• Description of the task:
If a line in the entries contains the string "none", include that line in your answer.

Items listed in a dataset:
════════════════
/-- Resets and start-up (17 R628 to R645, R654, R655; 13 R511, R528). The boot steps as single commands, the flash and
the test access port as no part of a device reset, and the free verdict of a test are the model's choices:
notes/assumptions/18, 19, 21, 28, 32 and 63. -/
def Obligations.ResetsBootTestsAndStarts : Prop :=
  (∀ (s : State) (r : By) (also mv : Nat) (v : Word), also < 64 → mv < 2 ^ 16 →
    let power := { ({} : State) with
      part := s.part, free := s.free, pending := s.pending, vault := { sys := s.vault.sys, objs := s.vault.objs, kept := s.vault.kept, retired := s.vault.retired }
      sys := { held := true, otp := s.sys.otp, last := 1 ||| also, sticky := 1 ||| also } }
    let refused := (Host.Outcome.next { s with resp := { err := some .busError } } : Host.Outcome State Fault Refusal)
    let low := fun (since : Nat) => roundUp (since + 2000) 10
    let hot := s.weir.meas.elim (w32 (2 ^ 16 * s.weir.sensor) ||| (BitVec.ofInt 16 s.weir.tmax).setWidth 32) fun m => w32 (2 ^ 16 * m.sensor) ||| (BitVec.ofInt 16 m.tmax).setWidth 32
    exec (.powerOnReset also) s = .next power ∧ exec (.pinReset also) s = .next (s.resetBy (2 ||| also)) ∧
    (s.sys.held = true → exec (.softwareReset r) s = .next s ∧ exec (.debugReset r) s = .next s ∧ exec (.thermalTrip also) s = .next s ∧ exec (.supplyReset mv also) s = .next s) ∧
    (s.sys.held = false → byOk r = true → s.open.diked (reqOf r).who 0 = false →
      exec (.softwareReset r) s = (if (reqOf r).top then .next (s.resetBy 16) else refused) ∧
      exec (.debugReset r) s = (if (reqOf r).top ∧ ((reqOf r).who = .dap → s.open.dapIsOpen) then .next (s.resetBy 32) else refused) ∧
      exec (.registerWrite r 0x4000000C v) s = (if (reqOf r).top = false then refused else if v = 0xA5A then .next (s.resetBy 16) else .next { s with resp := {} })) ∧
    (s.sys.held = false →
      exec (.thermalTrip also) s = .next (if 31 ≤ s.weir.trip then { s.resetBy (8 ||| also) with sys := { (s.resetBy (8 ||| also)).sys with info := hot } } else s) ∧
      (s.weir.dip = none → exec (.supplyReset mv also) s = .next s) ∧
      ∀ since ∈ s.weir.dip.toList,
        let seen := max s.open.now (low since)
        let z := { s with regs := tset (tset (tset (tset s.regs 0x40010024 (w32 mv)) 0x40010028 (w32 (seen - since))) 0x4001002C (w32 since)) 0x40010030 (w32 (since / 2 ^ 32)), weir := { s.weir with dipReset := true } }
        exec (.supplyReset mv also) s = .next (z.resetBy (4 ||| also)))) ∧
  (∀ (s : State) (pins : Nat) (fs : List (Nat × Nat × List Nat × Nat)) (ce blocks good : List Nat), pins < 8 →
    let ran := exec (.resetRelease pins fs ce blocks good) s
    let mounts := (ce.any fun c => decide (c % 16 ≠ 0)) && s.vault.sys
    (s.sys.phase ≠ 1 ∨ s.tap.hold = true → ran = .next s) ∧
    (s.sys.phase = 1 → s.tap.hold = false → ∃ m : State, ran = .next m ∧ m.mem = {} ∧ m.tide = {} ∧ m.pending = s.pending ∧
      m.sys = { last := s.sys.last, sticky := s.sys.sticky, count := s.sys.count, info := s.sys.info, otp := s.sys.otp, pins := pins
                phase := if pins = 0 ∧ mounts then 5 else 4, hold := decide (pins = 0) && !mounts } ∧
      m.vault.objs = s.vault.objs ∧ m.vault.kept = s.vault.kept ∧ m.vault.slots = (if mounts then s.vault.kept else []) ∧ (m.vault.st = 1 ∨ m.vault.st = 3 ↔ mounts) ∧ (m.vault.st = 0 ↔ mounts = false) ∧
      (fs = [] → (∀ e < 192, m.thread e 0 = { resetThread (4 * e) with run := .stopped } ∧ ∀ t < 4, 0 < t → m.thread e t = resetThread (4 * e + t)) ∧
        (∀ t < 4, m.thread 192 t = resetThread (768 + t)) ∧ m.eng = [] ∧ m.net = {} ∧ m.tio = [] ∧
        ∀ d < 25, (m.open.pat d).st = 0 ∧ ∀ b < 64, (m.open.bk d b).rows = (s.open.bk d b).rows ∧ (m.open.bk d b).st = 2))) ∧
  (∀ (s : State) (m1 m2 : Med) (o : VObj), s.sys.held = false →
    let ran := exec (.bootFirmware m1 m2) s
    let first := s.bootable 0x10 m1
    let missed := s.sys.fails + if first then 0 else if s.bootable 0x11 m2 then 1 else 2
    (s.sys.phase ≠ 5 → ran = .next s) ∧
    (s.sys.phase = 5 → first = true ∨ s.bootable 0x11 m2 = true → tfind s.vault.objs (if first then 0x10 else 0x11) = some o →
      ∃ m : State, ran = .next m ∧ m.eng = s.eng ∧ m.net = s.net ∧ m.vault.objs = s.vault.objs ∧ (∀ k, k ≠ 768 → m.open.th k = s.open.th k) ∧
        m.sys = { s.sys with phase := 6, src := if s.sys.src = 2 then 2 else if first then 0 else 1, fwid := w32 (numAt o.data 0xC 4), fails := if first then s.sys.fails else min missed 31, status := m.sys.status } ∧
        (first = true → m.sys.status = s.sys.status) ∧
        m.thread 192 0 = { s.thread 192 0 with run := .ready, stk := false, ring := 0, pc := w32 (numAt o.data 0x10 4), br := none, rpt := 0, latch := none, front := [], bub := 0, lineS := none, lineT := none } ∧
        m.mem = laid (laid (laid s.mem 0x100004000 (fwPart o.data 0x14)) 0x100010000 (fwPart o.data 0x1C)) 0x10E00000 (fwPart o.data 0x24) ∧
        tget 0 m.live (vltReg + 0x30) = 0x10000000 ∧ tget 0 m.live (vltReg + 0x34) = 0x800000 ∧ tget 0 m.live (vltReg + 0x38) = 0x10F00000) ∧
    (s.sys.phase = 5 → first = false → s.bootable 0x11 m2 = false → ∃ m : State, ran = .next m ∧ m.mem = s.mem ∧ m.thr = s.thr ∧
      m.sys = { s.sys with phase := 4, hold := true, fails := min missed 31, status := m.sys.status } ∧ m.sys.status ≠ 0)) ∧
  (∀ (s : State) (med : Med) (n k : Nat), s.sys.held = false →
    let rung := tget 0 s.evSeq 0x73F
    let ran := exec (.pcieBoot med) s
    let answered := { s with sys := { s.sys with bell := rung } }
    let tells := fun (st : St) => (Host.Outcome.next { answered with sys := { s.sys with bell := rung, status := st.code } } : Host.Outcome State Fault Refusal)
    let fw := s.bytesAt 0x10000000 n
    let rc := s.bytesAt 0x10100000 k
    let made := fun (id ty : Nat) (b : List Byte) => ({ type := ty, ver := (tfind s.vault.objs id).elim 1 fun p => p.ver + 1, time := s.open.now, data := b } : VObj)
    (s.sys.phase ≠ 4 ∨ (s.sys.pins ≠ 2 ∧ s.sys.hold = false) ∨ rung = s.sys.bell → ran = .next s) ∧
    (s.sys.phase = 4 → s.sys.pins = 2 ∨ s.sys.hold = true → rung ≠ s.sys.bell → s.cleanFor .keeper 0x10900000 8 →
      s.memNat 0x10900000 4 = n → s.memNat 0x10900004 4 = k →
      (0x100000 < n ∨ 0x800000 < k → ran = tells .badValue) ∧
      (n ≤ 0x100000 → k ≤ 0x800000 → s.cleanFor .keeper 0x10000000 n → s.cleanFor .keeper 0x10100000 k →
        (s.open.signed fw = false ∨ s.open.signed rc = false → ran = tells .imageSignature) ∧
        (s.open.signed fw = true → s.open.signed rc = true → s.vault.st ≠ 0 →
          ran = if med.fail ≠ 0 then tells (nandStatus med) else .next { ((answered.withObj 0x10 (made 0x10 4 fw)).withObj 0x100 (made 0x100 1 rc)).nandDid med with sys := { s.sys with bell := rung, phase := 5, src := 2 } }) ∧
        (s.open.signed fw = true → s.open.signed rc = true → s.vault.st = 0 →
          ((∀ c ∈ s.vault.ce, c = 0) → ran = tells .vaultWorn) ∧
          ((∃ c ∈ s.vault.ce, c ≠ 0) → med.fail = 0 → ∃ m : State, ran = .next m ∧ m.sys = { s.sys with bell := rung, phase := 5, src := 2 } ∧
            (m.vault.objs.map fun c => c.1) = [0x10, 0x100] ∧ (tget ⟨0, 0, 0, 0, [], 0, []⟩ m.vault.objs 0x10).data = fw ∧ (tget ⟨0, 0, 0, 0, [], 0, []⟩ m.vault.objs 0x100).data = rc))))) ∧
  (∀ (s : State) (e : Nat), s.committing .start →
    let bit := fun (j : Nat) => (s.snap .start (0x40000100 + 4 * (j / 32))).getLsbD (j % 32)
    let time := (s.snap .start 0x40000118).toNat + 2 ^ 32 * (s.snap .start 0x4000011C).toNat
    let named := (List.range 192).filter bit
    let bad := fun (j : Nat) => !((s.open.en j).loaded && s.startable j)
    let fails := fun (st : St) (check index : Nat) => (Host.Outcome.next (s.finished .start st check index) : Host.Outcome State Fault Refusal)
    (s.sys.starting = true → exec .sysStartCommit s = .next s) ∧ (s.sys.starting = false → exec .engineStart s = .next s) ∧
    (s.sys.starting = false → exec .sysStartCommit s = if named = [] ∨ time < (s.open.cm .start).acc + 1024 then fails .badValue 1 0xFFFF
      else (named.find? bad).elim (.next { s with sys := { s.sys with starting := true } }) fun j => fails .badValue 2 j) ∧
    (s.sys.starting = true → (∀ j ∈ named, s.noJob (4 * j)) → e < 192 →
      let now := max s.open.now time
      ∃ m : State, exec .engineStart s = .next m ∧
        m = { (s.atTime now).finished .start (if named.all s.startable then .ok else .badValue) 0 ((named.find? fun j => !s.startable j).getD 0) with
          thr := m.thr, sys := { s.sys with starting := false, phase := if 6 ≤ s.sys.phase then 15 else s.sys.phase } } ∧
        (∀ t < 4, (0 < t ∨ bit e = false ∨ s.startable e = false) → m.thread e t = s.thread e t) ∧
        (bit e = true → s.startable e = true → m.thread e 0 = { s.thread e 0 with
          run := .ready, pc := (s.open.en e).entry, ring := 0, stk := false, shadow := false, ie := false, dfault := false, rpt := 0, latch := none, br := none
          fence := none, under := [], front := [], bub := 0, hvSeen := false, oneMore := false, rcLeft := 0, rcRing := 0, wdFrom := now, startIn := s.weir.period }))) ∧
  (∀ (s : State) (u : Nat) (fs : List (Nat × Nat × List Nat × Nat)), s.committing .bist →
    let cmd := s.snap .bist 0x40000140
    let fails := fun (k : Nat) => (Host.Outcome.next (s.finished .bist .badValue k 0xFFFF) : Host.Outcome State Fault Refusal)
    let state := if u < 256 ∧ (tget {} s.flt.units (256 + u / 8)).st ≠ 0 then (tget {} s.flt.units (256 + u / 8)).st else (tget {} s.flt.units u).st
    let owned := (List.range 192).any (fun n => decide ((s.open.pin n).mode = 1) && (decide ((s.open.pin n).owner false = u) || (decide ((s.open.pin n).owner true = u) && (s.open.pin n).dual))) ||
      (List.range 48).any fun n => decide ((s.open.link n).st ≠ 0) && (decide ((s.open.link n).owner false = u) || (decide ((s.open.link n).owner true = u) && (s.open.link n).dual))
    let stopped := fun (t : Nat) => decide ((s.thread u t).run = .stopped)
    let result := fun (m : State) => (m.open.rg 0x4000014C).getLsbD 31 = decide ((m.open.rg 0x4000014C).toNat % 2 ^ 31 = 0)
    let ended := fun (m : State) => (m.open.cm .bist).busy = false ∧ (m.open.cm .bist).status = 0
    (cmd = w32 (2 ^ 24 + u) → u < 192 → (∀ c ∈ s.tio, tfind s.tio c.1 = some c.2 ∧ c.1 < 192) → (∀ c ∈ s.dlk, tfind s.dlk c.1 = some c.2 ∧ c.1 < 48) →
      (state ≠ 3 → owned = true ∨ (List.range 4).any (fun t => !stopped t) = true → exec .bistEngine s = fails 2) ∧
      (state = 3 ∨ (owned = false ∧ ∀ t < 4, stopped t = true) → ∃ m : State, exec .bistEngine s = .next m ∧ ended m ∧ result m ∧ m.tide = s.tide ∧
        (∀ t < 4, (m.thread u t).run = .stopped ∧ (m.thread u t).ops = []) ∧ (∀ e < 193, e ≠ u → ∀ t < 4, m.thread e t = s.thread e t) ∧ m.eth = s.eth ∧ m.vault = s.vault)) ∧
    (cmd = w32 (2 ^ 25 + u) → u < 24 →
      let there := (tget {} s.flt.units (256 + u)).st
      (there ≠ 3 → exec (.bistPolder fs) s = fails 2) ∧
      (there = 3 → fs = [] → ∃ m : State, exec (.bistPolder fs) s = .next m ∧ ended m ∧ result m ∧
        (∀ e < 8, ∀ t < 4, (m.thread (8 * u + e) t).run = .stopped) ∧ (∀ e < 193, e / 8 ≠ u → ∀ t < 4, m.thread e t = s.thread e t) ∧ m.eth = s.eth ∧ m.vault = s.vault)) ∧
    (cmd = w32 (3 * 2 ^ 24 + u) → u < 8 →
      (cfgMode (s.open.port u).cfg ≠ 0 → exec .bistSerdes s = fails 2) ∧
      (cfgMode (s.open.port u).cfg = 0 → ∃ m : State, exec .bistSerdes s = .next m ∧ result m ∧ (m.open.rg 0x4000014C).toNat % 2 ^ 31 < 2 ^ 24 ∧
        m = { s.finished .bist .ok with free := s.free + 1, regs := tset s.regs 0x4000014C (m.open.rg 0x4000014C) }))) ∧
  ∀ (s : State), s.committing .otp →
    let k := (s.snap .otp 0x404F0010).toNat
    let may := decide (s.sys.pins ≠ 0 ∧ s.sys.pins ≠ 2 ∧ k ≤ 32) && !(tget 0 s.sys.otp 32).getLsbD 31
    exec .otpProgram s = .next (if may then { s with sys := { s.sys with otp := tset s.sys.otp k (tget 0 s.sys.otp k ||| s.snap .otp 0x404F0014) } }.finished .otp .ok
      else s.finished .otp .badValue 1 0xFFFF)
════════════════
• Answer to the problem:
      (s.weir.dip = none → exec (.supplyReset mv also) s = .next s) ∧
        m.thread 192 0 = { s.thread 192 0 with run := .ready, stk := false, ring := 0, pc := w32 (numAt o.data 0x10 4), br := none, rpt := 0, latch := none, front := [], bub := 0, lineS := none, lineT := none } ∧
          run := .ready, pc := (s.open.en e).entry, ring := 0, stk := false, shadow := false, ie := false, dfault := false, rpt := 0, latch := none, br := none
          fence := none, under := [], front := [], bub := 0, hvSeen := false, oneMore := false, rcLeft := 0, rcRing := 0, wdFrom := now, startIn := s.weir.period }))) ∧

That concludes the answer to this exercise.